• _EXERCISE DATA_:
-- ==== Sys2Proof/Machine/Operands.lean ====
section
/-! DEFINITION. Operand forms: the window registers, the working buffers PULL writes to, and the accesses that
raise an `InvariantFault` (R204, 60_exceptions.md). -/

namespace Sys2Proof.Machine

variable {P : Params}

/-- The three state arrays (R50, 20_memory.md). -/
inductive ArrayName where
  | history | pitchBuffer | savedTail
deriving DecidableEq, Repr

/-- The five window registers (R24 to R27). -/
inductive WindowReg where
  | pitchPeriod | overlapSpan | periodBufferLength | pitchPeriodStart | readCursor
deriving DecidableEq, Repr

/-- Why an `InvariantFault` is raised (R204). The detail is for diagnostics only (R200): fault entry records
the code and nothing else. -/
inductive Violation where
  /-- An index outside a state array (R53). -/
  | index (arr : ArrayName) (i : Int)
  /-- A window register that holds `none` (R29). -/
  | unwritten (r : WindowReg)
  /-- An element of `saved_tail` that holds `none` (R29). -/
  | unwrittenTail (i : Nat)
  /-- An index outside a working buffer (DEDUCED from R53, log 12). -/
  | bufferIndex (dst : PullDst) (i : Nat)
deriving DecidableEq, Repr

/-- The content of a window register. -/
def Window.get (w : Window) : WindowReg → Option Nat
  | .pitchPeriod => w.pitchPeriod
  | .overlapSpan => w.overlapSpan
  | .periodBufferLength => w.periodBufferLength
  | .pitchPeriodStart => w.pitchPeriodStart
  | .readCursor => w.readCursor

/-- A rule's read of a window register: while `primed` is 0, or the register holds `none`, it raises
`InvariantFault` and reads no value (R29, R204). -/
def readReg (r : WindowReg) (s : StateOf P) : Except Violation Nat :=
  match s.primed, s.win.get r with
  | true, some v => .ok v
  | _, _ => .error (.unwritten r)

/-- The working buffer a PULL writes to. -/
def Work.buffer (w : Work P) : PullDst → Block
  | .obuf => w.obuf
  | .tmp => w.tmp
  | .synth => w.synth

/-- Replace a working buffer. -/
def Work.setBuffer (w : Work P) (dst : PullDst) (b : Block) : Work P :=
  match dst with
  | .obuf => { w with obuf := b }
  | .tmp => { w with tmp := b }
  | .synth => { w with synth := b }

/-- Write the first elements of a block and keep the rest (R99: elements at index `n` and above keep their
value). -/
def overlay {α : Type} (vs old : List α) : List α := vs ++ old.drop vs.length

/-- Write the first elements of a working buffer; past its end is an `InvariantFault` (log 12). -/
def writeBuffer (dst : PullDst) (vs : Block) (s : StateOf P) : Except Violation (StateOf P) :=
  if vs.length ≤ (s.work.buffer dst).length then
    .ok { s with work := s.work.setBuffer dst (overlay vs (s.work.buffer dst)) }
  else .error (.bufferIndex dst (s.work.buffer dst).length)

/-- Read the first `n` elements of a working buffer; past its end is an `InvariantFault` (log 12). -/
def readBuffer (dst : PullDst) (n : Nat) (s : StateOf P) : Except Violation Block :=
  if n ≤ (s.work.buffer dst).length then .ok ((s.work.buffer dst).take n)
  else .error (.bufferIndex dst (s.work.buffer dst).length)

end Sys2Proof.Machine
end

• _EXERCISE INSTRUCTIONS_: Print out the whole of the material above exactly as it stands.

• _ANSWER TO THE PROBLEM_:
-- ==== Sys2Proof/Machine/Operands.lean ====
section
/-! DEFINITION. Operand forms: the window registers, the working buffers PULL writes to, and the accesses that
raise an `InvariantFault` (R204, 60_exceptions.md). -/

namespace Sys2Proof.Machine

variable {P : Params}

/-- The three state arrays (R50, 20_memory.md). -/
inductive ArrayName where
  | history | pitchBuffer | savedTail
deriving DecidableEq, Repr

/-- The five window registers (R24 to R27). -/
inductive WindowReg where
  | pitchPeriod | overlapSpan | periodBufferLength | pitchPeriodStart | readCursor
deriving DecidableEq, Repr

/-- Why an `InvariantFault` is raised (R204). The detail is for diagnostics only (R200): fault entry records
the code and nothing else. -/
inductive Violation where
  /-- An index outside a state array (R53). -/
  | index (arr : ArrayName) (i : Int)
  /-- A window register that holds `none` (R29). -/
  | unwritten (r : WindowReg)
  /-- An element of `saved_tail` that holds `none` (R29). -/
  | unwrittenTail (i : Nat)
  /-- An index outside a working buffer (DEDUCED from R53, log 12). -/
  | bufferIndex (dst : PullDst) (i : Nat)
deriving DecidableEq, Repr

/-- The content of a window register. -/
def Window.get (w : Window) : WindowReg → Option Nat
  | .pitchPeriod => w.pitchPeriod
  | .overlapSpan => w.overlapSpan
  | .periodBufferLength => w.periodBufferLength
  | .pitchPeriodStart => w.pitchPeriodStart
  | .readCursor => w.readCursor

/-- A rule's read of a window register: while `primed` is 0, or the register holds `none`, it raises
`InvariantFault` and reads no value (R29, R204). -/
def readReg (r : WindowReg) (s : StateOf P) : Except Violation Nat :=
  match s.primed, s.win.get r with
  | true, some v => .ok v
  | _, _ => .error (.unwritten r)

/-- The working buffer a PULL writes to. -/
def Work.buffer (w : Work P) : PullDst → Block
  | .obuf => w.obuf
  | .tmp => w.tmp
  | .synth => w.synth

/-- Replace a working buffer. -/
def Work.setBuffer (w : Work P) (dst : PullDst) (b : Block) : Work P :=
  match dst with
  | .obuf => { w with obuf := b }
  | .tmp => { w with tmp := b }
  | .synth => { w with synth := b }

/-- Write the first elements of a block and keep the rest (R99: elements at index `n` and above keep their
value). -/
def overlay {α : Type} (vs old : List α) : List α := vs ++ old.drop vs.length

/-- Write the first elements of a working buffer; past its end is an `InvariantFault` (log 12). -/
def writeBuffer (dst : PullDst) (vs : Block) (s : StateOf P) : Except Violation (StateOf P) :=
  if vs.length ≤ (s.work.buffer dst).length then
    .ok { s with work := s.work.setBuffer dst (overlay vs (s.work.buffer dst)) }
  else .error (.bufferIndex dst (s.work.buffer dst).length)

/-- Read the first `n` elements of a working buffer; past its end is an `InvariantFault` (log 12). -/
def readBuffer (dst : PullDst) (n : Nat) (s : StateOf P) : Except Violation Block :=
  if n ≤ (s.work.buffer dst).length then .ok ((s.work.buffer dst).take n)
  else .error (.bufferIndex dst (s.work.buffer dst).length)

end Sys2Proof.Machine
end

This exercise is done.